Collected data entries
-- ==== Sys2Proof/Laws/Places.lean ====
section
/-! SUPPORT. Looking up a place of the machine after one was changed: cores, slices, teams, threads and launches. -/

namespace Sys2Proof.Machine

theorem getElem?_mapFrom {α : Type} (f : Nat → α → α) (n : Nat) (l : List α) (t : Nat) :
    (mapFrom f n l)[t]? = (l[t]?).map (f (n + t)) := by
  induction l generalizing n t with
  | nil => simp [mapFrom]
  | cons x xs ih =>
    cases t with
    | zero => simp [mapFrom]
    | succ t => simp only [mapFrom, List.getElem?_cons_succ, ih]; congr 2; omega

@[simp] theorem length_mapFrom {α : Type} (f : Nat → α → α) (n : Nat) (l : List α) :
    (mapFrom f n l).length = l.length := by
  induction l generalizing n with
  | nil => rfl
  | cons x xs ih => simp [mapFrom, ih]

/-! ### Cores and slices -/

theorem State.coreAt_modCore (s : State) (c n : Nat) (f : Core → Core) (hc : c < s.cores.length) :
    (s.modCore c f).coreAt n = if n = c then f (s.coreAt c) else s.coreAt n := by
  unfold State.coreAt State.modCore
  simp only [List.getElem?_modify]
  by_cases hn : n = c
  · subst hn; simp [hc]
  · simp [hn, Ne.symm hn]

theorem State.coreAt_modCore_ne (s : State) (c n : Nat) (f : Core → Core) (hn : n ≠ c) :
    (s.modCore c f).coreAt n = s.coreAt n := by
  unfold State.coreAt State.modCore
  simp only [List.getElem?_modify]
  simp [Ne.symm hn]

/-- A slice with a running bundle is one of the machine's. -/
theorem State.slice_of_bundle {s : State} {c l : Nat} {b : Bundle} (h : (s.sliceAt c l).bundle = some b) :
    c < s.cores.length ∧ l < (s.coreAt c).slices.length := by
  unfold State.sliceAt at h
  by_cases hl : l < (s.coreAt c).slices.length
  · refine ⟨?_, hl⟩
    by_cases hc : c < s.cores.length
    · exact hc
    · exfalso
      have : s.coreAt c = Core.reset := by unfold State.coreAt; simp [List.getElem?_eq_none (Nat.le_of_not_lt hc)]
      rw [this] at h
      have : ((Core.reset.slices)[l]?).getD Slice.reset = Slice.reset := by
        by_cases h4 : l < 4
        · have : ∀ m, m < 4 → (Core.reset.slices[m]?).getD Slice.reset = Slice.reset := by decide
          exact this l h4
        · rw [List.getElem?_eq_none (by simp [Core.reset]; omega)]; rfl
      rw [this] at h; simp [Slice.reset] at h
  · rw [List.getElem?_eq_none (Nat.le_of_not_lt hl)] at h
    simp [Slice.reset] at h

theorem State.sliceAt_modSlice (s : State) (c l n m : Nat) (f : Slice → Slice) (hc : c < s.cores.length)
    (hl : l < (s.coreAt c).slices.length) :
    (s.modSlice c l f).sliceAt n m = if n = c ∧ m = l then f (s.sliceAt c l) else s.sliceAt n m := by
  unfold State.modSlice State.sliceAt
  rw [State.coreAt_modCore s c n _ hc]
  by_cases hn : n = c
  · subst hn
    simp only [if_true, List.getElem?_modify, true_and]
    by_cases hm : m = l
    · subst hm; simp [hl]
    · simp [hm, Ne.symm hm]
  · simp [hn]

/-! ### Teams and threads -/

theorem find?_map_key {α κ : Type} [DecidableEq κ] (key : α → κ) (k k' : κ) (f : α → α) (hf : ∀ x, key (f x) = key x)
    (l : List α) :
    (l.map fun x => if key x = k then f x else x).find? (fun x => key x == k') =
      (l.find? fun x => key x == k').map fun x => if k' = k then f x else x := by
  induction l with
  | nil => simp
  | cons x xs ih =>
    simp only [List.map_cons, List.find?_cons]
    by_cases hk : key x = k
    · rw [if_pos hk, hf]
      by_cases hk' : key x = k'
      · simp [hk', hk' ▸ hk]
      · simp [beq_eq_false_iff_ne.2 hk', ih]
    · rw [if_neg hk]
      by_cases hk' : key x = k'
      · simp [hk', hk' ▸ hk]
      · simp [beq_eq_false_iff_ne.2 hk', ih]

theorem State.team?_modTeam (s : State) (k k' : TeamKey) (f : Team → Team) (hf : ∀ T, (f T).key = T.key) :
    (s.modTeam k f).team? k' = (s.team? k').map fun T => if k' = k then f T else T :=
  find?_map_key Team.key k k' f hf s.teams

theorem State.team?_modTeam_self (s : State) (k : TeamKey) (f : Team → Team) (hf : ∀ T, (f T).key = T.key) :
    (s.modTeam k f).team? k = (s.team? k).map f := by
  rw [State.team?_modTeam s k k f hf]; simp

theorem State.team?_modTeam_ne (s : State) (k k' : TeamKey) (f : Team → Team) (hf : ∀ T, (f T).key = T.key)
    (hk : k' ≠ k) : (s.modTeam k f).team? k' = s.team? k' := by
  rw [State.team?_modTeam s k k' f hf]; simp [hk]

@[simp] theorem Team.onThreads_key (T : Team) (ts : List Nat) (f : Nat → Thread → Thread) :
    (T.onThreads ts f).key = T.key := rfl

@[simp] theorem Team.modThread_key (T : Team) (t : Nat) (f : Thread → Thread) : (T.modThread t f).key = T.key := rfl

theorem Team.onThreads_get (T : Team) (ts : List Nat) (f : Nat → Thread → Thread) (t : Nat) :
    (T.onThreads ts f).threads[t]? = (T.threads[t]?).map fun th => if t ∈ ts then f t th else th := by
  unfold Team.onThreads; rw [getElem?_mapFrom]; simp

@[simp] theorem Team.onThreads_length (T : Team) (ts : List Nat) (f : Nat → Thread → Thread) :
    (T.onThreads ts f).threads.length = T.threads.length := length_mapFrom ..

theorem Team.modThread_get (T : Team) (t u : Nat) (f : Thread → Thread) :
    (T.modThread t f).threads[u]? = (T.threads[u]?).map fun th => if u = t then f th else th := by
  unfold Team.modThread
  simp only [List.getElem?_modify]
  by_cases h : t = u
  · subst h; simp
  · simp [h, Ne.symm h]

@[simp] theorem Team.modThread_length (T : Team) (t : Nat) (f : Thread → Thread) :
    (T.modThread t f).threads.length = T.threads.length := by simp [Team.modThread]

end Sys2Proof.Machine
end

...

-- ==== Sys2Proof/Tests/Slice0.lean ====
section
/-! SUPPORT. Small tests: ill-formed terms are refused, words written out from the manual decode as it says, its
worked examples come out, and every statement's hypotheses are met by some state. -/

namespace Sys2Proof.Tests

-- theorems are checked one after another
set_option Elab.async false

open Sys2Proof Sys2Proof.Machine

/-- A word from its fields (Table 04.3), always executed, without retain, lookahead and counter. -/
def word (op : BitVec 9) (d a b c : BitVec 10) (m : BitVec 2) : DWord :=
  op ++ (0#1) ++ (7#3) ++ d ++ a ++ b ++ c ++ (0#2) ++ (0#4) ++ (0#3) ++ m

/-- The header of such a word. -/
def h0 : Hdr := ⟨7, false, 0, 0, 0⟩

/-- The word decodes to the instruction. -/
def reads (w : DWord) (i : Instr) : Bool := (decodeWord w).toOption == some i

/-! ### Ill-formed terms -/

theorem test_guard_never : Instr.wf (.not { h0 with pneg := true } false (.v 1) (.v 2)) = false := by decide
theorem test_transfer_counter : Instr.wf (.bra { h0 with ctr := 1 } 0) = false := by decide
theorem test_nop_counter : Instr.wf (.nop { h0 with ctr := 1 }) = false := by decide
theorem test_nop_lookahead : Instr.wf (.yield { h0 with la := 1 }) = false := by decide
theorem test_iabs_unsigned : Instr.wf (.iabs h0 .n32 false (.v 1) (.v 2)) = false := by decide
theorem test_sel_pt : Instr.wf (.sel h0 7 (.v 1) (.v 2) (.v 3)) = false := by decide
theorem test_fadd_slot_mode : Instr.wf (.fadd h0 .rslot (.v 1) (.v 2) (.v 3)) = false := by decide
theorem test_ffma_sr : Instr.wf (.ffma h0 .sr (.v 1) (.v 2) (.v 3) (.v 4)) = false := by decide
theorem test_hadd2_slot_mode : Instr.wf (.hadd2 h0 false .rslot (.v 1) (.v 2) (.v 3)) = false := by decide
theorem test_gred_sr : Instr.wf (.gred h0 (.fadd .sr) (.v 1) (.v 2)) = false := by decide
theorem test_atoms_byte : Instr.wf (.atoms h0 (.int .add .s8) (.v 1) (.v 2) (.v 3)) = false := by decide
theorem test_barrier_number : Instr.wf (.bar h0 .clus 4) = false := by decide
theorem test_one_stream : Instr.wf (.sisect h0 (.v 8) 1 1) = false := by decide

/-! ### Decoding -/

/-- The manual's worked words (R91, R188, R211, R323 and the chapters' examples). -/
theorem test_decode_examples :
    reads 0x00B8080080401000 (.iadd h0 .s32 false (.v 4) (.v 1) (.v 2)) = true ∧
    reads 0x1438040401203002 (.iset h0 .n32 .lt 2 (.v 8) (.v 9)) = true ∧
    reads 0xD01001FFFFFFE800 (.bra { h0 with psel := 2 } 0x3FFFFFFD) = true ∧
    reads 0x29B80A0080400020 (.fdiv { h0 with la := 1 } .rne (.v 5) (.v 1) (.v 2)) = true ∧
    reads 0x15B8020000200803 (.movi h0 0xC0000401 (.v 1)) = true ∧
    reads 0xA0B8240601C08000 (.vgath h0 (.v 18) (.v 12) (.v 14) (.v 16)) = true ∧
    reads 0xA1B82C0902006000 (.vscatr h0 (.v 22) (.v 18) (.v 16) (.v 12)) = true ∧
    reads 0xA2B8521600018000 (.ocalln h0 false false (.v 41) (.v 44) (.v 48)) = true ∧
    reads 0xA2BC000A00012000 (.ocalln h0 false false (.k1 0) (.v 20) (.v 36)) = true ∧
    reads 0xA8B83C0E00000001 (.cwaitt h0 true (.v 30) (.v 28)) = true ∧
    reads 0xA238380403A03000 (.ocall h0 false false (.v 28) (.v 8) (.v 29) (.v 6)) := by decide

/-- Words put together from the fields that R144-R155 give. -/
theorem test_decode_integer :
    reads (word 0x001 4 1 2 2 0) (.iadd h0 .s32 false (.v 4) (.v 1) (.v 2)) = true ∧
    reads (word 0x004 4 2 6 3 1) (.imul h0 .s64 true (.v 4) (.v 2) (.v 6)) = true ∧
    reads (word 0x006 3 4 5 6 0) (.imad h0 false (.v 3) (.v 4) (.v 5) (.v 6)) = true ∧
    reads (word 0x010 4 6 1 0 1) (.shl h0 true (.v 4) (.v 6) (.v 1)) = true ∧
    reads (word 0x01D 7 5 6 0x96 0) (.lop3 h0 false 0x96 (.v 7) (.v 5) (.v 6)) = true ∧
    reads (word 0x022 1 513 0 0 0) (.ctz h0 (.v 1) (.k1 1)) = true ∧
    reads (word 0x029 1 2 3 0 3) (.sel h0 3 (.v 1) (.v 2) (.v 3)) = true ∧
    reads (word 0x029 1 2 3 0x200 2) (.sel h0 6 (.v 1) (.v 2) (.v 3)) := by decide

_Task statement_: Among the lines above, find those that contain the word "generalizing" and copy them.

_Answer box_:
  induction l generalizing n t with
  induction l generalizing n with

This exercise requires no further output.